(Beginning of DATASET)

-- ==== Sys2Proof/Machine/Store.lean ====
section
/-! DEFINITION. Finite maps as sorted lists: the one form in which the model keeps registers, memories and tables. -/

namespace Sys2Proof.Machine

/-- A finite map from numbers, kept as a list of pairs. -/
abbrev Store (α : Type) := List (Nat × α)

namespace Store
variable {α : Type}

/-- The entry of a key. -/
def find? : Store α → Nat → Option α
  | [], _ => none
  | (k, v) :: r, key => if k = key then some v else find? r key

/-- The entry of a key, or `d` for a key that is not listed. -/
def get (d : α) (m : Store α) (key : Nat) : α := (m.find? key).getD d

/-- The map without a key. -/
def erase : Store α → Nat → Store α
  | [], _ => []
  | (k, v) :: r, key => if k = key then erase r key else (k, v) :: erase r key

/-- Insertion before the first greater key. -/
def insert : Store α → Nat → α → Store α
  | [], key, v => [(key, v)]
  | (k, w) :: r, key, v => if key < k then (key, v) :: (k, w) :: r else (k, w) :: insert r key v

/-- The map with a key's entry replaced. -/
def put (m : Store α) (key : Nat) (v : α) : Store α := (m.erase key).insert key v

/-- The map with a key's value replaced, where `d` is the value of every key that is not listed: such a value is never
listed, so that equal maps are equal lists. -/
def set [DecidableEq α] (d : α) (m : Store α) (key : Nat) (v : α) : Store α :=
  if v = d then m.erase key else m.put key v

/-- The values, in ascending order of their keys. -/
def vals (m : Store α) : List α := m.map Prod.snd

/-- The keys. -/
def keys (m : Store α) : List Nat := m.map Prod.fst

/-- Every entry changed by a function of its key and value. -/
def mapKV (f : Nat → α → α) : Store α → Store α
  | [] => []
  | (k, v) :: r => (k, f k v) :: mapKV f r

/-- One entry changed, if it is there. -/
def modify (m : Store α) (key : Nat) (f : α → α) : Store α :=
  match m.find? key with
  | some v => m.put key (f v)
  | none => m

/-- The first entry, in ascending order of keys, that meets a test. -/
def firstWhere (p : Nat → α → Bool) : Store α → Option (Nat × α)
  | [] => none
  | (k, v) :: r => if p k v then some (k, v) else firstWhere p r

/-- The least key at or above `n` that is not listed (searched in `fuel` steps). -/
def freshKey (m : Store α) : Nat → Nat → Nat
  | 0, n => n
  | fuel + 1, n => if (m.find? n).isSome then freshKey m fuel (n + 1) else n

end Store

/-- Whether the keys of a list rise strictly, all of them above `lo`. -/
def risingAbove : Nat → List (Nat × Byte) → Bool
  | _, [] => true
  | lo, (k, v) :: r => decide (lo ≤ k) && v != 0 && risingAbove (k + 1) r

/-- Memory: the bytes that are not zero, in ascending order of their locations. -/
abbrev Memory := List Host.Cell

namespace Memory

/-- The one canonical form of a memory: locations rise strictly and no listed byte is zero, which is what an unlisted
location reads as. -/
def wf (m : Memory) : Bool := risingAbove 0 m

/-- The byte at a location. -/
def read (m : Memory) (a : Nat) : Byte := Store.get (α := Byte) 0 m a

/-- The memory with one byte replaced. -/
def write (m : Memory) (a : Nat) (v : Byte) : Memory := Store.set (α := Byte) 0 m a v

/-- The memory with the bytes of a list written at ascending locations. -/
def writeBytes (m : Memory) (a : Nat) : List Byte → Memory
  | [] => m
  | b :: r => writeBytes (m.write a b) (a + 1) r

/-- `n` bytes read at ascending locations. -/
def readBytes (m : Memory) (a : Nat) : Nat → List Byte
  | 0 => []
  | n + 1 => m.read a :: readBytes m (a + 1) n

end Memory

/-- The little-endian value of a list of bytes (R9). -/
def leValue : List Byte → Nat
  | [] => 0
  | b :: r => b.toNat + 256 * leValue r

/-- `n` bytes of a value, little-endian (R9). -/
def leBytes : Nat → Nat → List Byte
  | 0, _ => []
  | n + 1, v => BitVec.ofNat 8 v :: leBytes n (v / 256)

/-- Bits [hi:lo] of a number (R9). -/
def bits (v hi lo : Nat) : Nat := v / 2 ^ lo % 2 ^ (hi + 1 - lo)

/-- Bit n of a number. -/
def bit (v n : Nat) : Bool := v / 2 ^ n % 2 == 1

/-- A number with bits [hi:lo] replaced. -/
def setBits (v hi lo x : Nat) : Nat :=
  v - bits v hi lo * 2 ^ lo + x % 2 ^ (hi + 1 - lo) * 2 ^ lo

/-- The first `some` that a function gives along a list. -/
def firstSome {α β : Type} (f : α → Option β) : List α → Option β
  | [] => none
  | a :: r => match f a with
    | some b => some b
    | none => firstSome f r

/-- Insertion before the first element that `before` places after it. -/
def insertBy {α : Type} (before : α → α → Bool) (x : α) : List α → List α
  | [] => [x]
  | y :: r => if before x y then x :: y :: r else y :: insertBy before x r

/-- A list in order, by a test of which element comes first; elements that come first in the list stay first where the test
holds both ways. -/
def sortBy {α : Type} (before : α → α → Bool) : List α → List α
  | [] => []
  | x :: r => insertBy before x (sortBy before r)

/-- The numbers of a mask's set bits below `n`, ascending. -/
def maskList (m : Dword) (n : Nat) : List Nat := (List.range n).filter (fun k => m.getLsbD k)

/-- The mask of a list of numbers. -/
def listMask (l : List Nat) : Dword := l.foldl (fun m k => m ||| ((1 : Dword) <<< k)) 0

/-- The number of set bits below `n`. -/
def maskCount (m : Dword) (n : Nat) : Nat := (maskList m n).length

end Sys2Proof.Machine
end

(End of DATASET)

TASK STATEMENT: Repeat only the stretch of lines that opens with the line containing "def maskList (m" and closes with the final line of the entries, both included, exactly as written.

TASK ANSWER:
def maskList (m : Dword) (n : Nat) : List Nat := (List.range n).filter (fun k => m.getLsbD k)

/-- The mask of a list of numbers. -/
def listMask (l : List Nat) : Dword := l.foldl (fun m k => m ||| ((1 : Dword) <<< k)) 0

/-- The number of set bits below `n`. -/
def maskCount (m : Dword) (n : Nat) : Nat := (maskList m n).length

end Sys2Proof.Machine
end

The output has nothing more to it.